Clinical Trial Assistant

Location
Newark, California
Posted
Jul 05, 2018
Required Education
Bachelors Degree
Position Type
Full time

PRIMARY RESPONSIBILITY

The Clinical Trial Assistant is responsible for administration, maintenance and coordination of the logistical aspects of the company’s clinical trials according to Good Clinical Practice and relevant SOPs.  This role is also responsible for being a pivotal point of contact for the Clinical Operations team and any contract organizations used. 
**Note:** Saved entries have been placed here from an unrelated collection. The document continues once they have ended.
/-- The lowest held trap is taken at a bundle boundary with H = 0; an open transaction aborts with PREEMPT first
(R173, R197, R199). -/
def State.takeHeld (s : State) (c i : Nat) : State :=
  let t := s.slot c i
  if !t.active || t.h || !t.atBoundary || s.parting c i then s
  else match lowestTrap t.heldTraps with
    | none => s
    | some (cause, v) =>
      let s := (s.leaveWait c i).modSlot c i (fun t => { t with heldTraps := t.heldTraps.erase (cause, v) })
      let s := if t.txn.isSome then s.abortTxn c i .preempt 0 else s
      s.takeTrap c i cause v (s.slot c i).pc

/-- The watchdog limit of a class in cycles (R214). -/
def watchLimit (cls : Nat) : Option Nat :=
  if cls = 0 then some (2 ^ 30) else if cls ≤ 47 then some (2 ^ (cls + 16)) else none

/-- The watchdog limit of a core's launch. -/
def State.limitOf (s : State) (c : Nat) : Option Nat := (s.launchOf c).bind (fun l => watchLimit l.wdogClass)

/-- WATCH of a slot has reached the limit (R214). -/
def State.watchReached (s : State) (c i : Nat) : Bool :=
  (s.slot c i).active && (match s.limitOf c with
    | some n => decide (n ≤ (s.slot c i).watch)
    | none => false)

/-- The watchdog fires: the first time it raises WDOG; the second time, or with no handler, the launch ends HUNG
(R214). -/
def State.watchdog (s : State) (c i : Nat) : State :=
  if !s.watchReached c i then s
  else
    let t := s.slot c i
    if t.wdogFired || (s.core c).tvec == 0 then
      (s.log evHung c [i]).endLaunchOf c .hung Cause.wdog.code
    else
      (s.modSlot c i (fun t => { t with wdogFired := true, watch := 0 })).raiseAsync c i .wdog
        (BitVec.ofNat 64 ((s.limitOf c).getD 0))

/-! ### The ends of waits (R195) -/

/-- The state with a slot as the one that acts. -/
def State.actAs (s : State) (c i : Nat) : State := { s with cur := (c, i) }

/-- SWWAIT returns once the generation has moved: a DOMAIN acquire, and the new generation (R116, R365). -/
def State.swwaitEnd (s : State) (c i : Nat) : State :=
  match (s.slot c i).wait with
  | .swwait a off g =>
    let now := generationLm (s.core c).lm off
    if now = g ∨ s.coreRuns c = false then s
    else if (s.core c).lmBad (off + 8) 4 then s.consumePoison c i (lmAddr off)
    else (((s.actAs c i).acquire .domain).setX a (zext now)).completeWait c i
  | _ => s

/-- WAITEV returns once the doubleword is not 0, or a write has left it so (R398). -/
def State.waitevEnd (s : State) (c i : Nat) : State :=
  match (s.slot c i).wait with
  | .waitev off =>
    if ((s.core c).lm.word off = 0 ∧ (s.core c).evSeen.contains i = false) ∨ s.coreRuns c = false then s
    else ((s.actAs c i).modCore c (fun k => { k with evSeen := k.evSeen.filter (· != i) })).completeWait c i
  | _ => s

/-- The slot that a channel's next word goes to: the first that blocked, of those that may pop (R31, R33). -/
def CoreSt.nextReader (k : CoreSt) (ch : Nat) : Option Nat :=
  (k.chrdWaiters.find? (fun w => w.2 == ch && k.canPop w.1 ch)).map Prod.fst

/-- A blocked CHRD pops its word (R33, R301). -/
def State.chrdEnd (s : State) (c i : Nat) : State :=
  match (s.slot c i).wait with
  | .chrd d ch =>
    if (s.core c).nextReader ch ≠ some i ∨ s.coreRuns c = false then s
    else
      let s := (s.actAs c i).leaveWait c i
      s.finishC (s.popRes d ch)
  | _ => s

/-- The word that a stalled bundle's operation stands in goes on: it is executed anew from the operands it read (log 1). -/
def State.resume (s : State) (c i : Nat) : State :=
  match decodeWord (s.slot c i).bundle.word with
  | .ok (_, w) => { s.actAs c i with agenda := w :: s.agenda }
  | .error _ => s

/-- A bundle that waited for a link port or a stream reads its operands and executes (R67, R195). -/
def State.portEnd (s : State) (c i : Nat) : State :=
  let t := s.slot c i
  let index := match s.loopIndex c i with
    | .found n => n
    | .ask .. => none
  let f := classify t.pc t.bundle.word t.bundle.word2
  match ((s.actAs c i).modSlot c i (fun t => { t with wait := .none })).issueWords c i f index with
  | .done s => s
  | .one s w => { s with agenda := w :: s.agenda }
  | .two s w a => { s with agenda := a :: w :: s.agenda }

/-! ### Activations (R28 to R31) -/

/-- A source of activations: the batch queue, the arrival queue, or a channel. -/
inductive Origin where
  | batch
  | arrival
  | channel (n : Nat)
  deriving DecidableEq, Repr

/-- The place of a source in the cyclic order of R28. -/
def Origin.order : Origin → Nat
  | .batch => 0
  | .arrival => 1
  | .channel n => n + 2

/-- Every source, in order. -/
def origins : List Origin := .batch :: .arrival :: (List.range 64).map Origin.channel

/-- The channel whose entry gives a source its priority (R28). -/
def Origin.entry : Origin → Nat
  | .channel n => n
  | _ => 0

/-- The words of a channel that no activation has claimed (R31). -/
def CoreSt.unclaimed (k : CoreSt) (ch : Nat) : Nat :=
  (k.words ch).length - ((List.range 4).map (fun i =>
    if (k.slot i).active ∧ (k.slot i).chan = ch then (k.slot i).claim else 0)).sum

/-- The handler of a channel is runnable (R31). -/
def CoreSt.runnable (k : CoreSt) (ch : Nat) : Bool :=
  match k.handler ch with
  | some h => h.valid && !h.mask && decide (h.threshold ≤ k.unclaimed ch) &&
      (h.multi || k.slots.toList.all (fun (t : Slot) => !(t.active && t.chan == ch)))
  | none => false

/-- A source can start an activation. -/
def CoreSt.offers (k : CoreSt) : Origin → Bool
  | .batch => k.batches.any Batch.offers
  | .arrival => k.arrival.any (fun q => q.slot.isNone)
  | .channel n => k.runnable n

/-- The priority of a source. -/
def CoreSt.originPrio (k : CoreSt) (o : Origin) : Nat := ((k.handler o.entry).map Handler.prio).getD 0

/-- The source that fills the next slot: the highest priority, and round-robin among equals (R28). DESIGN CHOICE, log
45: where the turn starts at a priority that has served none. -/
def CoreSt.nextOrigin (k : CoreSt) : Option Origin :=
  let able := origins.filter k.offers
  let best := (able.map k.originPrio).foldl max 0
  let top := able.filter (fun o => k.originPrio o == best)
  let start := match find k.rrFill best with
    | some n => n + 1
    | none => 0
  (top.find? (fun o => decide (start ≤ o.order))).orElse (fun _ => top.head?)

/-- The lowest-numbered free slot (R28). -/
def CoreSt.freeSlot (k : CoreSt) : Option Nat := (List.range 4).find? (fun i => !(k.slot i).active)

/-- The core may fill a slot now: it works on a running launch and belongs to no caravan (R202, R256). -/
def State.mayFill (s : State) (c : Nat) : Bool :=
  s.coreRuns c && (s.core c).caravan.isNone && (s.core c).freeSlot.isSome && (s.core c).nextOrigin.isSome

/-! ### Grants of caravans (R249, R250) -/

/-- A core is eligible for the caravan of a slot of core c: among the rest, no slot fill of it is decided in the grant
cycle (R249). -/
def State.cvEligible (s : State) (c n : Nat) : Bool :=
  let k := s.core n
  k.launch == (s.core c).launch && k.launch.isSome && k.slots.toList.all (fun t => !t.active) && k.caravan.isNone &&
  k.works && !s.mayFill n

/-- The grant of R249: the members besides the anchor core. -/
def State.cvGrant (s : State) (c i mask : Nat) : List Nat :=
  let named := ((List.range 16).filter (fun p => mask / 2 ^ p % 2 == 1)).map (groupCore c)
  let able := named.filter (s.cvEligible c)
  let alone := (List.range 4).all (fun j => j == i || !(s.slot c j).active)
  let size := min 8 (2 ^ Nat.log2 (1 + able.length))
  if alone && (s.core c).caravan.isNone then able.take (size - 1) else []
Key Accountabilities/Core Job Responsibilities:

  • Assist in the preparation of project and study-related documents including: informed consent forms (ICFs), pharmacy manuals, monitoring plans, synopses, protocols and amendments, IND annual updates and clinical summaries, as required.
  • Assist with coordination of case report forms (CRFs), study guides, study reference binders, patient diaries, and other forms, including participating in the EDC and IXRS specification process and user acceptance testing.
  • Assist in the coordination of the preparation of clinical site budgets. 
  • Assist in monitoring and tracking clinical trial progress and providing status update reports and study metrics.
  • Assist in the planning of Investigator Meetings, including creating presentations, as required. 
  • Prepare meeting agendas and minutes.
  • Facilitate communications on behalf of the Study Team to include correspondence, mass mailings, email communications, etc. Assist in the review of clinical data in the CRF, data listing, and report table levels.
  • Assist in management of the Trial Master File (TMF), including vendor management as applicable.
  • Perform other duties as assigned. 

Qualifications:

  • Good organization and planning skills
  • Strong interpersonal skills and communication skills (both written and oral)
  • Ability to problem-solve
  • Excellent comprehension of Good Clinical Practices (GCP) and basic concepts of clinical research

Experience:

  •  This position requires a minimum of 2years of experience in the pharmaceutical/clinical research environment with at least 1 year of CTA experience.

Education Requirements (degree, certifications, etc.): 

  •  BA/BS in health-related field or scientific discipline or equivalent combination of education and related-work experience.